With hindsight, it looks like a ticking time bomb. But even from the outset, start-ups should have the foresight to analyse their business model to see any deficiencies.
This shouldn’t just be your core product or service, it should extend to everything from hiring processes to marketing promotions. Grill’d’s disastrous dalliance with coupon offers demonstrates that lax planning can cost your business dearly, both in PR and financial terms.
2. Not saying sorry
“Hackgate” has been such a continuous, sprawling PR disaster for News Corporation that it is hard to pick out just one lesson from the debacle.
However, Rupert Murdoch made one of the oldest mistakes in the dusty PR manual shortly after arriving in the UK to frantically dampen down the phone hacking scandal that triggered the closure of the News of the World.
Asked by reporters what his priority was, he jabbed a finger at (soon to be ex) News International CEO Rebekah Brooks and said: “This one.” No mention of the thousands of victims of tabloid phone hacking, including murdered school girl Milly Dowler.
It’s pretty simple – if you mess up, say sorry.
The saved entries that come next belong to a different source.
-- ==== Sys2Proof/Machine/State.lean ====
section
/-! DEFINITION. The state of one packet engine: the nine registers of spec 10_state.md R20, the parameters it was
created with, and the host interface as data (the command bytes not yet taken, the results returned). -/

namespace Sys2Proof.Machine

/-- The statuses of 30_encoding.md R76. Code 7 is reserved and never produced, so it has no constructor. -/
inductive Status where
  | ok
  | packetBuilding
  | packetReceived
  | checksumError
  | headerNotFound
  | packetOverflow
  | emissionFinished
  deriving DecidableEq, Repr

/-- The command faults of 30_encoding.md R77. A command fault is a NEXT state (log 4), not a stop of the machine. -/
inductive FaultCode where
  | illegalCommand
  | indexOutOfRange
  | lengthExceedsCapacity
  | unsupported
  | nameTooLong
  | shortPayload
  | consumeAfterTerminal
  deriving DecidableEq, Repr

/-- The result of one command (30_encoding.md R73, 60_exceptions.md R240): a status outcome with its value and, for
DATAID_DECODE, its 32-byte record; or a command fault. The words R0 and R1 are `Result.r0` and `Result.r1`. -/
inductive Result where
  | status (st : Status) (value : Word) (record : Option (List Byte))
  | fault (code : FaultCode)
  deriving DecidableEq, Repr

/-- The payload buffer as a list of (index, byte) cells, in the canonical form of `Memory.wf`. -/
abbrev Memory := List Host.Cell

/-- The nine registers of 10_state.md R20, under the spec's names. -/
structure Regs where
  header : Half
  checksum : Half
  request : Byte
  response : Byte
  length : Half
  data : Memory
  cursor : Word
  dataCursor : Half
  status : Status
  deriving DecidableEq, Repr

/-- One packet engine and its host interface. `cfg` is its configuration (R36), which no step changes. `pending` is
what the host has issued and the engine has not taken, oldest byte first (log 1). `results` is what the engine has
returned, newest first (R291, log 3); nothing is ever removed from it, so it is also the record of faults (R245). -/
structure State where
  cfg : Config
  regs : Regs
  pending : List Byte
  results : List Result
  deriving DecidableEq, Repr

/-- Why the machine stops. Nothing in the spec stops the engine: a command fault leaves it "ready for the next
command" (60_exceptions.md R245), so no reason exists and nothing raises one. -/
inductive Fault where
  deriving DecidableEq, Repr

/-- Why an instruction has no meaning in the model. -/
inductive Refusal where
  /-- Raised by exec's arm of an instruction that has no meaning yet; no arm raises it. Safe. -/
  | notModelled (mnemonic : String)
  deriving DecidableEq, Repr

/-- The registers after creation (10_state.md R35, 70_reset_and_hazards.md R270). -/
def Regs.reset : Regs :=
  { header := 0, checksum := 0, request := 0, response := 0, length := 0, data := [], cursor := 0, dataCursor := 0,
    status := .ok }

/-- An engine just created with the parameters `cfg`, waiting for the host's first command (R270, R272). -/
def State.init (cfg : Config) : State := { cfg := cfg, regs := Regs.reset, pending := [], results := [] }

/-- The machine right after reset, with the configuration of log 2. -/
def State.reset : State := State.init Config.created

end Sys2Proof.Machine
end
Customers will appreciate it and it can nip any negative publicity in the bud before it damages your business.
3. Getting customers too involved
Interacting with your customers is imperative. You need to know who they are, what they like and, most importantly, what they don’t like.
But you don’t want customers to completely drive your strategic direction. Kraft made an error in 2009 when it threw open the naming of a new Vegemite product to the public.
It appeared to be a good idea (great publicity, nice data acquisition), until the name iSnack 2.0 was picked out as the winner. Kraft clumsily backtracked after a ferocious media backlash forced it to think again.
4. Misusing social media
Twitter, Facebook and LinkedIn are wonderful ways in which to engage with customers, make business contacts and generally make people feel warm and fuzzy about your brand.
Indeed, social media can be a PR boon, spreading news and dealing with customer complaints in a speedy, personal way.
But it can backfire. There’s the offensive – such as Vodafone UK’s tweet of “VodafoneUK is fed up of dirty homos and is going after beaver” – and then there’s the tacky and inappropriate – such as fashion designer Kenneth Cole, who used the popular uprising in Egypt to plug his spring collection.
Use social media to make your start-up appear human and approachable. But remember that the rules change when you’re posting about your business, rather than your personal life.
5. Dangerous products
Sony had to recall 1.4 million of its batteries in 2006 after consumers’ laptops started exploding into flames. Three years later, crib maker Simplicity had to pull a total of two million of its cribs following the death of three children in the US.
It may sound fairly basic stuff, but it’s essential that the product or service you provide is safe to use. An early-stage start-up should have no excuse to overlook the quality control of the business.